How it could be self-sustaining was beyond Harry, unless... those bones he’d seen. With a growing sense of horror beyond the horror that he was already feeling, his revulsion for Kulakov grew. This thing had become a cannibal.
“I think I’ll go to my cell now,” he said slowly. The madness here had become like a coating to his skin and it was working its way inwards. If he stayed any longer, he’d also lose his sanity. “I’ve seen enough.”
Kulakov favored him with a cruel smile. “There is more yet that you shall see. However, I shall give you time to think it over. When you awaken, that is.”
In a shocking burst of speed, he moved forward, his arms weaving in a blur. One of them caught Harry on his jaw and he fell to his knees, blood dripping from his mouth.
“Do not think of escaping,” Kulakov hissed out in a voice most menacing. “I have only one task for you and it is to stabilize the transformation process. My molecular makeup is breaking down. I wish to retain this form.
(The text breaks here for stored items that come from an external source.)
/-- Registers of a page of kind `bist` (spec tables: *BIST page registers*; rules R409). -/
def bistRegs : List RegDef := [
  ⟨0x40, 4, 1, [fC 15 8 0x19, fC 3 0 2]⟩,  -- BIST_CFG
  ⟨0x44, 4, 1, [fS 31 30 0, fS 29 29 0, fS 28 25 0, fS 24 14 0, fS 13 0 0]⟩,  -- BIST_STAT
  ⟨0x48, 4, 1, [fS 31 16 0, fS 15 0 0]⟩,  -- BIST_SWEEP
  ⟨0x4c, 4, 1, [fS 31 24 0, fS 23 16 0, fS 15 8 0]⟩,  -- BIST_COV
  ⟨0x50, 4, 1, [fS 31 16 0, fS 15 0 0]⟩,  -- BIST_CNT_A
  ⟨0x54, 4, 1, [fS 31 24 0, fS 23 16 0, fS 15 8 0, fS 7 0 0]⟩,  -- BIST_CNT_B
  ⟨0x58, 4, 1, [fS 31 28 0, fS 27 16 0, fS 13 0 0]⟩,  -- BIST_LAST
  ⟨0x5c, 4, 1, [fS 2 2 0, fS 1 1 0, fS 0 0 0]⟩,  -- BIST_SKIP
  ⟨0x60, 4, 1, [fS 31 28 0, fS 27 24 0]⟩,  -- BIST_SHADOW
  ⟨0x64, 4, 1, [fS 31 28 0]⟩,  -- BIST_SLC
  ⟨0x68, 4, 1, [⟨0, 0, .wo, 0, .lrst, .imm⟩]⟩ ]  -- BIST_CLR

/-- Registers of a page of kind `repair` (spec tables: *REPAIR page registers*; rules R410). -/
def repairRegs : List RegDef := [
  ⟨0x40, 4, 1, [⟨31, 31, .ro, 0, .por, .pwr⟩, fP 30 30 0, fP 29 29 0, fP 24 16 0, ⟨15, 8, .ro, 0, .por, .pwr⟩, fP 7 0 0]⟩,  -- RP_STAT
  ⟨0x44, 4, 1, [⟨31, 31, .ro, 0, .por, .tick⟩, fP 30 30 0, fP 29 27 0, fP 15 8 0, fP 7 0 0]⟩,  -- RP_SPARE
  ⟨0x48, 4, 1, [⟨31, 0, .ro, 0, .por, .tick⟩]⟩,  -- RP_SLICE
  ⟨0x4c, 4, 1, [⟨31, 0, .ro, 0, .por, .pwr⟩]⟩,  -- RP_WIN
  ⟨0x50, 4, 1, [⟨7, 0, .rw, 0, .lrst, .imm⟩]⟩,  -- RP_IDX
  ⟨0x54, 4, 1, [fP 31 0 0]⟩,  -- RP_E0
  ⟨0x58, 4, 1, [fP 31 0 0]⟩,  -- RP_E1
  ⟨0x5c, 4, 1, [fP 31 0 0]⟩,  -- RP_CRC
  ⟨0x60, 4, 1, [⟨15, 0, .ro, 0, .por, .pwr⟩]⟩,  -- RP_PORS
  ⟨0x64, 4, 1, [fP 7 0 0]⟩ ]  -- RP_PEND

/-- Registers of a page of kind `power` (spec tables: *POWER page registers*; rules R431). -/
def powerRegs : List RegDef := [
  ⟨0x40, 4, 1, [⟨1, 0, .rw, 0, .lrst, .imm⟩]⟩,  -- PWR_MODE
  ⟨0x44, 4, 1, [fS 31 30 0, fS 29 29 0, fS 28 26 0, fS 25 25 0, fS 24 23 0, fS 22 20 0, fS 16 16 0, fS 7 0 0xff]⟩,  -- PWR_STAT
  ⟨0x48, 4, 1, [fS 31 29 0, fS 28 27 0, fS 26 24 0, fS 20 16 0, fS 15 1 0]⟩,  -- PWR_LAST
  ⟨0x4c, 4, 1, [fC 8 8 0, fC 4 0 0x1f]⟩,  -- PWR_CFG
  ⟨0x50, 4, 1, [fC 15 0 0x5a3c]⟩,  -- PWR_HALLEY
  ⟨0x54, 4, 1, [fS 12 12 0, fS 9 8 3, fS 5 4 3, ⟨1, 0, .rw, 3, .por, .imm⟩]⟩,  -- PWR_DVFS
  ⟨0x58, 4, 1, [fP 31 16 0, fP 4 0 0]⟩,  -- PWR_WAKE
  ⟨0x5c, 4, 1, [fP 31 0 0]⟩,  -- PWR_SLEEP
  ⟨0x60, 4, 1, [fP 15 0 0]⟩,  -- PWR_PAD
  ⟨0x64, 4, 1, [⟨15, 0, .wo, 0, .lrst, .imm⟩]⟩,  -- PWR_PAD_REL
  ⟨0x68, 4, 1, [fS 15 8 0, fS 7 0 0]⟩,  -- PWR_PADCHK
  ⟨0x6c, 4, 1, [⟨2, 0, .w1c, 0, .por, .imm⟩]⟩,  -- PWR_RET
  ⟨0x70, 4, 1, [fS 31 24 0, fS 23 16 0, fS 15 8 0, fS 7 0 0]⟩,  -- PWR_CNT
  ⟨0x74, 4, 1, [⟨0, 0, .wo, 0, .lrst, .imm⟩]⟩,  -- PWR_CLR
  ⟨0x80, 4, 8, [fS 31 24 0, fS 23 16 0, fS 15 8 0, fS 7 0 0]⟩ ]  -- PWR_REF

/-- Registers of a page of kind `clock` (spec tables: *CLOCK page registers*; rules R445). -/
def clockRegs : List RegDef := [
  ⟨0x40, 4, 1, [fS 31 16 0, fS 15 0 0]⟩,  -- CLK_STAT
  ⟨0x44, 4, 1, [fS 2 0 0]⟩,  -- CLK_PLL_ST
  ⟨0x48, 4, 1, [fS 31 31 0, fS 15 8 0, fS 7 0 0]⟩,  -- CLK_TCXO_ST
  ⟨0x4c, 4, 1, [⟨31, 28, .rw, 0, .lrst, .imm⟩, fS 27 0 0]⟩,  -- CLK_MEAS
  ⟨0x50, 4, 1, [fS 31 24 0, fS 23 16 0]⟩,  -- CLK_CNT
  ⟨0x54, 4, 1, [⟨0, 0, .wo, 0, .lrst, .imm⟩]⟩ ]  -- CLK_CLR

/-- Registers of a page of kind `cdc` (spec tables: *CDC page registers*; rules R446). -/
def cdcRegs : List RegDef := [
  ⟨0x40, 4, 1, [fS 17 0 0]⟩,  -- CDC_TMO
  ⟨0x44, 4, 1, [⟨17, 0, .w1c, 0, .lrst, .imm⟩]⟩,  -- CDC_PEER
  ⟨0x80, 4, 18, [fS 31 31 0, fS 30 30 0, fS 29 29 0, fS 28 24 0, fS 23 16 0, fS 15 8 0, fS 7 0 0]⟩,  -- CDC_XST
  ⟨0xd0, 4, 1, [⟨0, 0, .wo, 0, .lrst, .imm⟩]⟩ ]  -- CDC_CLR

/-- Registers of a page of kind `hostport` (spec tables: *HOSTPORT page registers*; rules R472). -/
def hostportRegs : List RegDef := [
  ⟨0x40, 4, 1, [⟨0, 0, .rw, 1, .por, .imm⟩]⟩,  -- HP_CFG
  ⟨0x44, 4, 1, [fS 31 27 0, fS 26 22 0, fS 21 16 0]⟩,  -- HP_STAT
  ⟨0x48, 4, 1, [fS 31 24 0, fS 23 16 0, fS 15 8 0, fS 7 0 0]⟩,  -- HP_CNT
  ⟨0x4c, 4, 1, [fS 31 24 0, fS 23 16 0, fS 15 8 0, fS 7 0 0]⟩,  -- HP_CNT2
  ⟨0x50, 4, 1, [⟨1, 1, .wo, 0, .lrst, .imm⟩, ⟨0, 0, .wo, 0, .lrst, .imm⟩]⟩ ]  -- HP_CTL

/-- Registers of a page of kind `feature` (spec tables: *FEATURE page registers*; rules R472). -/
def featureRegs : List RegDef := [
  ⟨0x40, 4, 1, [⟨31, 0, .ro, 0xff, .por, .pwr⟩]⟩,  -- FEAT_OFFER_LO
  ⟨0x44, 4, 1, [⟨31, 0, .ro, 0, .por, .pwr⟩]⟩,  -- FEAT_OFFER_HI
  ⟨0x48, 4, 1, [⟨31, 0, .rwn, 0, .lrst, .imm⟩]⟩,  -- FEAT_ACCEPT_LO
  ⟨0x4c, 4, 1, [⟨31, 0, .rwn, 0, .lrst, .imm⟩]⟩,  -- FEAT_ACCEPT_HI
  ⟨0x50, 4, 1, [fS 31 0 0]⟩,  -- FEAT_ACTIVE_LO
  ⟨0x54, 4, 1, [fS 31 0 0]⟩,  -- FEAT_ACTIVE_HI
  ⟨0x58, 4, 1, [fS 31 31 1, fS 30 29 0, fS 15 0 0x3e8]⟩ ]  -- FEAT_STAT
Do this for me, and I promise that you and your girlfriend will live. If you defy me, she shall die in a most horrid manner, and you will watch!”
The arms came down, clubbing him. Harry felt the smashes and covered up as best he could, but in the end, he succumbed to darkness.
Minutes or perhaps hours later, Harry awoke with a splitting headache and the taste of dried blood in his mouth. He
spat it out and tried the door. Never mind that it was locked—he tried using his augmented strength to kick it open. It didn’t budge. Whatever material it was made out of, it wasn’t going to give.
The thought of Anastasia being alive, though—that kept him going. He’d gone through two other accomplices, and he’d go through Szabo if necessary. A second later, his sense of bravado left him. The keepers had locked him in up and thrown away the key...
“Harry, I am here,” a voice whispered.
He looked around and saw Istvan trot in on all fours. “We must hurry,” the little pig-man whispered and took a key from his bodysuit.
Harry noticed that he’d devolved even more and his hooves clumsily fumbled with the key. Finally, he tossed it through the bars and Harry used it to unlock the door.
Stepping outside, he sniffed the air. No smell of Szabo—yet. He’d be coming soon, though. “How’d you get away?” he asked.
“I told you once before that I am good at hiding,” Istvan answered. “I cannot fight, but I can hide. After you attack his men, I ran and hid under house. His men cannot find me there when I hide under the dirt. I follow you here by scent and wait outside. When Szabo came to search the ground just now, he lock door, but he leave key in lock.” A tiny smile crossed his face. “I will free your girlfriend.”
They ran down the stairs together, heedless that Kulakov might see them. He wasn’t in either laboratory. Harry stopped at a worktable before continuing on. “What are you looking for?” Istvan hissed. “We must go.”
“I need something.” Quickly, Harry searched for the chemical and... yes, there it was. He grabbed a beaker and a quick-start flame. Moving quickly, he continued on with Istvan at his side.
“What is that?” Istvan panted, his eyes darting left and right. He shook like a leaf in a gale. “You use that to do what?”
“This is something that will start a very big fire,” Harry answered and handed over the keys. “Let’s get my girlfriend.”